I couldn’t stop them from quietly opening my bedroom door, crawling under the quilt and curling their warm bodies around mine. I’d wrap my arms around them and hold them tight before I realised what I was doing, then I’d reject their love and send them away. They were too young to understand why their mummy didn’t want to be with them. It was for their own good; I didn’t deserve them.

You became both mum and dad and told them that although I was very sad, I still loved them and I’d come out of my room when I was ready. But until then, they had to be patient.

I always felt worse when I woke up than when I tried getting to sleep. Because for the first few seconds of consciousness, I’d forget what had happened. Then it would all come flooding back to me and the grieving process would start again from scratch.
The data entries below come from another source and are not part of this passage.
-- ==== Sys2Proof/Laws/Passage.lean ====
section
/-! SUPPORT. What the passage of a group to its next instruction does, said once: `finish`, `park`, `releaseStream`, and the checks
before a register instruction. -/

namespace Sys2Proof.Machine

/-! ## One entity after an update -/

@[simp] theorem State.group?_setGroup_self (s : State) (k : Nat) (g : Group) : (s.setGroup k g).group? k = some g := by
  simp [State.group?, State.setGroup]

theorem State.group?_setGroup (s : State) (k j : Nat) (g : Group) :
    (s.setGroup k g).group? j = if j = k then some g else s.group? j := by
  simp [State.group?, State.setGroup, SMap.find?_ins]

theorem State.group?_setGroup_ne (s : State) (k j : Nat) (g : Group) (h : j ≠ k) : (s.setGroup k g).group? j = s.group? j := by
  simp [State.group?_setGroup, h]

theorem State.group?_modGroup (s : State) (k j : Nat) (f : Group → Group) :
    (s.modGroup k f).group? j = if j = k then (s.group? k).map f else s.group? j := by
  simp [State.group?, State.modGroup, SMap.find?_upd]

@[simp] theorem State.group?_setCore (s : State) (k j : Nat) (v : CoreSt) : (s.setCore k v).group? j = s.group? j := rfl
@[simp] theorem State.group?_modCore (s : State) (k j : Nat) (f : CoreSt → CoreSt) : (s.modCore k f).group? j = s.group? j := rfl
@[simp] theorem State.core_setGroup (s : State) (k c : Nat) (g : Group) : (s.setGroup k g).core c = s.core c := rfl

theorem State.core_setCore (s : State) (k c : Nat) (v : CoreSt) : (s.setCore k v).core c = if c = k then v else s.core c := by
  simp [State.core, State.setCore, SMap.get_ins]

theorem State.core_modCore (s : State) (k c : Nat) (f : CoreSt → CoreSt) :
    (s.modCore k f).core c = if c = k then f (s.core k) else s.core c := by
  simp [State.modCore, State.core_setCore]

theorem State.ctx_setCtx (s : State) (k c : Nat) (v : Ctx) : (s.setCtx k v).ctx c = if c = k then v else s.ctx c := by
  simp [State.ctx, State.setCtx, SMap.get_ins]

theorem State.ctx_modCtx (s : State) (k c : Nat) (f : Ctx → Ctx) : (s.modCtx k f).ctx c = if c = k then f (s.ctx k) else s.ctx c := by
  simp [State.modCtx, State.ctx_setCtx]

/-! ## Streams -/

/-- A group that its stream releases keeps everything but its stamp, and nothing else changes but the streams of its core. -/
theorem releaseStream_spec (s : State) (gid : Nat) (g : Group) (h : s.group? gid = some g) :
    (releaseStream s gid).group? gid = some { g with stamp := s.clock } ∧
    (∀ k, k ≠ gid → (releaseStream s gid).group? k = s.group? k) ∧
    (∀ c, (releaseStream s gid).core c = { s.core c with streams := ((releaseStream s gid).core c).streams }) ∧
    releaseStream s gid = { s with groups := (releaseStream s gid).groups, cores := (releaseStream s gid).cores } := by
  unfold releaseStream
  rw [h]
  refine ⟨by simp, fun k hk => by simp [State.group?_setGroup, hk], fun c => ?_, rfl⟩
  simp only [State.core_modCore, State.core_setGroup]
  by_cases e : c = g.core
  · simp [e]
  · simp [e]

/-- `park` changes its group's status, and nothing else of the machine but a stream. -/
theorem park_spec (s : State) (g : Group) (why : Park) : Waits s (park s s.cur g why) g why := by
  obtain ⟨h1, h2, h3, h4⟩ := releaseStream_spec (s.setGroup s.cur { g with status := .parked why, issued := true }) s.cur _
    (State.group?_setGroup_self s s.cur { g with status := .parked why, issued := true })
  refine ⟨⟨?_, ?_, ?_, ?_, ?_⟩⟩
  · unfold park; rw [h4]; rfl
  · simpa [park] using h1
  · intro k hk; simpa [park, State.group?_setGroup, hk] using h2 k hk
  · intro c; simpa [park] using h3 c
  · intro a; unfold park; rw [h4]; rfl

/-! ## Completion -/

theorem Group.advance_pc (g : Group) : g.advance.pc = g.pcAfter := by
  unfold Group.advance Group.pcAfter
  dsimp only
  cases g.afterPair.find? (fun p => p.here g) with
  | some p => dsimp only; split <;> rfl
  | none =>
    dsimp only
    split
    · next hs => simp [pcNext, hs]
    · next hs => simp [pcNext, hs, Group.enter]

/-- Advancing moves a group on, and touches no register. -/
theorem Group.advance_moved (g : Group) : g.Moved g.advance ∧ g.advance.regs = g.regs := by
  unfold Group.advance Group.Moved
  dsimp only
  cases g.afterPair.find? (fun p => p.here g) with
  | some p => dsimp only; split <;> exact ⟨rfl, rfl⟩
  | none => dsimp only; split <;> exact ⟨rfl, rfl⟩

theorem Group.advance_latches (g : Group) (h : g.advance.entered = true) :
    g.advance.latches = g.latches ∧ g.advance.window = g.window := by
  revert h
  unfold Group.advance
  dsimp only
  cases g.afterPair.find? (fun p => p.here g) with
  | some p => dsimp only; split <;> simp [Group.enter]
  | none => dsimp only; split <;> simp [Group.enter]

theorem Group.Moved.trans {a b c : Group} (h1 : a.Moved b) (h2 : b.Moved c) : a.Moved c := by
  unfold Group.Moved at *
  rw [h2, h1]

/-- Changing registers only moves a group on. -/
theorem Group.Moved.withRegs {g h : Group} {r : Regs} {x : List Nat} (m : Group.Moved { g with regs := r, sHit := x } h) : g.Moved h := by
  unfold Group.Moved at *
  rw [m]

/-- `finish` completes the instruction of the group: it goes on, and its latches shift in place. -/
theorem finish_spec (s : State) (g : Group) (r : LatchVal) (blocking : Bool) :
    ∃ h, Completed s (finish s s.cur g r blocking) g h ∧ h.regs = g.regs ∧
      (h.entered = true → h.latches = (r :: g.latches).take 3 ∧ h.window = if blocking then 0 else g.window + 1) := by
  have key : ∀ (h : Group), g.Moved h → h.pc = g.pcAfter → h.status = .ready → h.regs = g.regs →
      (h.entered = true → h.latches = (r :: g.latches).take 3 ∧ h.window = if blocking then 0 else g.window + 1) → ∀ (b : Bool),
      ∃ h', Completed s (if b then releaseStream (s.setGroup s.cur h) s.cur else s.setGroup s.cur h) g h' ∧ h'.regs = g.regs ∧
        (h'.entered = true → h'.latches = (r :: g.latches).take 3 ∧ h'.window = if blocking then 0 else g.window + 1) := by
    intro h hm hp hs hr hl b
    cases b with
    | false =>
      refine ⟨h, ⟨⟨rfl, by simp, fun k hk => State.group?_setGroup_ne s _ k h hk, fun c => rfl, fun a => rfl⟩, hm, hp, hs⟩, hr, hl⟩
    | true =>
      obtain ⟨h1, h2, h3, h4⟩ := releaseStream_spec (s.setGroup s.cur h) s.cur h (State.group?_setGroup_self s s.cur h)
      refine ⟨{ h with stamp := s.clock }, ⟨⟨?_, h1, ?_, fun c => h3 c, ?_⟩, ?_, hp, hs⟩, hr, hl⟩
      · show releaseStream _ _ = _
        rw [h4]; rfl
      · intro k hk; rw [← State.group?_setGroup_ne s s.cur k h hk]; exact h2 k hk
      · intro a; show Memory.byte (releaseStream _ _).mem a = _; rw [h4]; rfl
      · unfold Group.Moved at *; rw [hm]
  obtain ⟨m1, m2⟩ := Group.advance_moved (g.shift r blocking)
  have m3 : g.Moved (g.shift r blocking).advance := by
    unfold Group.Moved at *; rw [m1]; rfl
  have mp : (g.shift r blocking).advance.pc = g.pcAfter := by rw [Group.advance_pc]; rfl
  have ml := Group.advance_latches (g.shift r blocking)
  unfold finish
  dsimp only
  cases he : (g.shift r blocking).advance.entered with
  | true =>
    have := key { (g.shift r blocking).advance with status := .ready, passed := none } (by unfold Group.Moved at *; rw [m3]) mp rfl m2
      (fun _ => ⟨(ml he).1, (ml he).2⟩) blocking
    simpa [he] using this
  | false =>
    have := key { (g.shift r blocking).advance with status := .ready, passed := none }
      (by unfold Group.Moved at *; rw [m3]) mp rfl m2 (fun h => absurd h (by simp [he])) true
    simpa [he] using this

/-! ## Transfers -/

/-- The group goes to its target, or to the higher member of its pair first. -/
theorem Group.goto_spec (g : Group) (t : Word) :
    g.Moved (g.goto t) ∧ (g.goto t).regs = g.regs ∧
    (if g.pair.map PairOld.pc = some (g.pc + 1) then (g.goto t).pc = g.pc + 1 ∧
        (g.goto t).afterPair.head?.map (fun p => (p.at_, p.depth, p.sup, p.target))
          = some (g.pc + 1, (g.goto t).frames.length, (g.goto t).sup, t)
      else (g.goto t).pc = t ∧ (g.goto t).entered = false ∧ (g.goto t).latches = [] ∧ (g.goto t).window = 0) := by
  obtain ⟨p, hp⟩ : ∃ p, g.pair = p := ⟨_, rfl⟩
  unfold Group.goto Group.gotoWith Group.Moved
  dsimp only
  rw [hp]
  cases p with
  | none => simp [Group.enter]
  | some p =>
    dsimp only
    by_cases h : p.pc = g.pc + 1
    · have h' : (p.pc == g.pc + 1) = true := by simp [h]
      rw [if_pos h', if_pos (by simp [h])]
      exact ⟨rfl, rfl, h, by simp [h]⟩
    · simp only [beq_iff_eq, if_neg h, Option.map_some, Option.some.injEq, Group.enter]
      simp

/-- `finishGoto` completes the instruction of the group with a transfer. -/
theorem finishGoto_spec (s : State) (g : Group) (t : Word) (blocking : Bool) :
    ∃ h, Transferred s (finishGoto s s.cur g t blocking) g h t := by
  obtain ⟨m1, m2, m3⟩ := Group.goto_spec (g.shift .none blocking) t
  obtain ⟨h1, h2, h3, h4⟩ := releaseStream_spec (s.setGroup s.cur { ((g.shift .none blocking).goto t) with status := .ready }) s.cur _
    (State.group?_setGroup_self s s.cur _)
  refine ⟨_, ⟨⟨?_, h1, fun k hk => ?_, fun c => ?_, fun a => ?_⟩, ?_, m2, rfl, ?_⟩⟩
  · unfold finishGoto; rw [h4]; rfl
  · rw [← State.group?_setGroup_ne s s.cur k _ hk]; exact h2 k hk
  · unfold finishGoto; rw [h3 c]; rfl
  · unfold finishGoto; rw [h4]; rfl
  · unfold Group.Moved at *; rw [m1]; rfl
  · exact m3

end Sys2Proof.Machine
end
When I tried to focus on anything else, I’d recall the moment I found Billy’s body and it hijacked all other thoughts. Some nights I was convinced I could hear him crying and on motherly instinct, I’d jump out of bed and be by the door before realising I was hallucinating.

My body and mind operated separately. My head knew I’d lost him, but my breasts punished me further by continuing to produce milk.

I missed Billy’s babyness and longed for the cherished droop of his head on my shoulder as he slept. I missed wiping the sleep caught in his eyelashes. I missed using my teeth to keep his finger and toenails short. I missed how he’d made me feel like a woman again after what Dougie had done to me.

No matter how much you tried to reassure me it was just a terrible, terrible accident, deep in your heart you must have hated me. How could you not? I did.

 

April 12, 11.45pm

Your support never ended, but no amount of reassurance was enough. I even took my self-loathing out on you, blaming you for not being in the bathroom where I’d expected you to be.

But you never took the anger you must have felt out on me. Not ever. You dealt with your grief in your own, stoic way. And you were always there for me when I needed to roar or bawl. You were the perfect husband.